Monday, January 23, 2012

There's A Reason

The blog has been dark for a few weeks now for a reason.  I've got lots of posts halfway done in my head but have been unable to write them without starting to cry.  My ex-boyfriend died.  He was my most loyal reader and the thought of coming here to write was very confusing for me.  I didn't write the blog for him and there were things on here that he didn't like along with many other things that he loved.  We still talked occasionally and I know that he checked daily to see if there was a new post up.  There are a lot of things that happened in the past few weeks that I want to write about these past few weeks but I'm not prepared to so instead, I will share with you something that he loved. 

Brisket

1 nice sized brisket that will fit into your Dutch Oven
1 bag of onions
1 jar Heinz Chili Sauce
1 can of beer

Peel the onions and slice them into half moons until you can't stand peeling onions any more.  Walk away from them and then go back and peel and slice more of them.
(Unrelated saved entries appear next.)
/-- A power request (R6, R31, R79 to R83): after it the slot is in POWER_WAIT exactly while its BOOT entry stays in the
queue. While the interlock is asserted, or where the head of the queue does not fit, be it the slot's own entry or
another that stands before it, the slot waits: with a BOOT head no grant changes, with an UPGRADE head none but the
head's by its partial step. Where the slot's entry heads the queue and the headroom covers its boot allowance, it is
admitted with a new admission sequence in both records, and RAMP_UP is requested: it waits for a running dead interval;
otherwise main enable is asserted and the power-good timer runs, or, with the power-good wire already asserted,
power-good is seen at once and the reset hold runs, or, with a reset hold of 0, the window is open. -/
def Obligations.PowerRequestWaitsOrAdmits : Prop :=
  (∀ (s : State) (i : SlotId), s.hasEntry i .boot = false →
    ((s.powerRequest i).hasEntry i .boot = true ↔ ((s.powerRequest i).slot i).state = .powerWait)) ∧
  ∀ (s : State) (i : SlotId) (n : PowerEntry), n = ⟨i, .boot, (s.policy i).priority, s.queueCounter + 1⟩ →
    s.hasEntry i .boot = false → s.queueCounter < 65535 →
    (s.interlock = true →
      ((s.powerRequest i).slot i).state = .powerWait ∧ (s.powerRequest i).grants = s.grants ∧
      (s.powerRequest i).rails = s.rails ∧ n ∈ (s.powerRequest i).powerQueue) ∧
    (s.interlock = false → (∀ e ∈ s.powerQueue.head?, n.before e = true) →
      s.headroom < ((s.policy i).bootAllowance : Int) →
      ((s.powerRequest i).slot i).state = .powerWait ∧ (s.powerRequest i).grants = s.grants ∧
      (s.powerRequest i).powerQueue = n :: s.powerQueue) ∧
    (∀ e rest, s.interlock = false → s.powerQueue = e :: rest → n.before e = false →
      (e.kind = .boot → s.headroom < ((s.policy e.slot).bootAllowance : Int) →
        ((s.powerRequest i).slot i).state = .powerWait ∧ (s.powerRequest i).grants = s.grants ∧
        n ∈ (s.powerRequest i).powerQueue ∧ (s.powerRequest i).powerQueue.head? = some e) ∧
      (e.kind = .upgrade →
        s.headroom < ((s.grantOf e.slot).target : Int) - ((s.grantOf e.slot).grant : Int) →
        ((s.powerRequest i).slot i).state = .powerWait ∧ n ∈ (s.powerRequest i).powerQueue ∧
        (s.powerRequest i).powerQueue.head? = some e ∧
        ∀ j, ((s.powerRequest i).grantOf j).grant =
          if j = e.slot ∧ (s.grantOf j).grant < s.capLevel j ∧
              (s.capLevel j : Int) - ((s.grantOf j).grant : Int) ≤ s.headroom then s.capLevel j
          else (s.grantOf j).grant)) ∧
    (s.interlock = false → (∀ e ∈ s.powerQueue.head?, n.before e = true) → s.entryOf i = none →
      ((s.policy i).bootAllowance : Int) ≤ s.headroom → s.admissionCounter + s.powerQueue.length < 65535 →
      (s.rail i).op = .none →
      ((s.powerRequest i).slot i).admission = s.admissionCounter + 1 ∧
      ((s.powerRequest i).grantOf i).grant = (s.policy i).bootAllowance ∧
      ((s.powerRequest i).grantOf i).target = (s.policy i).bootAllowance ∧
      ((s.powerRequest i).grantOf i).admission = s.admissionCounter + 1 ∧
      (s.powerRequest i).hasEntry i .boot = false ∧ (s.powerQueue = [] → (s.powerRequest i).powerQueue = []) ∧
      ((s.rail i).dead ≠ none →
        ((s.powerRequest i).slot i).state = .ramping ∧ ((s.powerRequest i).rail i).op = .rampUp ∧
        ((s.powerRequest i).rail i).bladeReset = true ∧
        ((s.powerRequest i).rail i).mainEnable = (s.rail i).mainEnable ∧
        ((s.powerRequest i).rail i).stage = .spacing) ∧
      ((s.rail i).dead = none → (s.rail i).powerGood = false →
        ((s.powerRequest i).slot i).state = .ramping ∧ ((s.powerRequest i).rail i).op = .rampUp ∧
        ((s.powerRequest i).rail i).bladeReset = true ∧ ((s.powerRequest i).rail i).mainEnable = true ∧
        ((s.powerRequest i).rail i).stage = .rising ∧
        ((s.powerRequest i).rail i).powerGoodTimer = s.timer s.chassis.powerGoodTimeout) ∧
      ((s.rail i).dead = none → (s.rail i).powerGood = true → s.chassis.resetHold ≠ 0 →
        ((s.powerRequest i).slot i).state = .resetHold ∧ ((s.powerRequest i).rail i).op = .rampUp ∧
        ((s.powerRequest i).rail i).bladeReset = true ∧ ((s.powerRequest i).rail i).mainEnable = true ∧
        ((s.powerRequest i).rail i).seen = true ∧ ((s.powerRequest i).rail i).stage = .resetting ∧
        ((s.powerRequest i).rail i).powerGoodTimer = none ∧
        ((s.powerRequest i).rail i).resetTimer = s.timer s.chassis.resetHold) ∧
      ((s.rail i).dead = none → (s.rail i).powerGood = true → s.chassis.resetHold = 0 →
        ((s.powerRequest i).slot i).state = .announcing ∧ ((s.powerRequest i).context i).mode = .window ∧
        ((s.powerRequest i).rail i).op = .none ∧ ((s.powerRequest i).rail i).bladeReset = false ∧
        ((s.powerRequest i).rail i).mainEnable = true ∧ ((s.powerRequest i).rail i).seen = true))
Pack half the onions into the bottom of your Dutch Oven, nestle the brisket on top of it and then pack the rest of the onions on top.  Your brisket should be completely buried in onions.

Pour the bottle of chili sauce over the top.  Open the beer and swish a little around in the chili sauce bottle to get all the goodness out and then add the beer to the pot. 

You will want to stir it but don't even try.  Just leave it alone.  Put it over a high flame, bring it up to a boil and then turn it down as low as it will go, pop a lid on and simmer it for at least 3 hours until the brisket is done to your liking.  I like it a little bit shreddy but still sliceable.

Serve it over egg noodles or on a buttered kaiser roll with a bowl of the gravy for dipping.

I made it this weekend for the first time for Brian and he loved it.  I didn't get into the whole dead-ex-boyfriend's-favorite-meal thing with him although I know he would understand (the man is a rock).  I just wanted this meal to continue to be something special for someone other than me. 

P.S.  I may have blogged this recipe before but I don't really care about being redundant right now. 




2 comments:

Renee Anne said...

I know it sounds trivial and trite to say, "I'm sorry for your loss" but really, that's how I feel.

I've lost people close to me, though I haven't lost an ex-boyfriend. I'm not sure how I'd react to it. I suppose it would depend on how we were interacting (if at all). It sounds as though you and yours were interacting positively and therefore, don't think of it as losing an ex but, rather, as a friend.

If you need to talk, vent, scream, or need something to take your mind off it, go ahead and contact me. I'm around (more often than I'd like to admit).

Diane said...

Very sorry to read the sad news, Karen. I know how grief is. Call me at any time.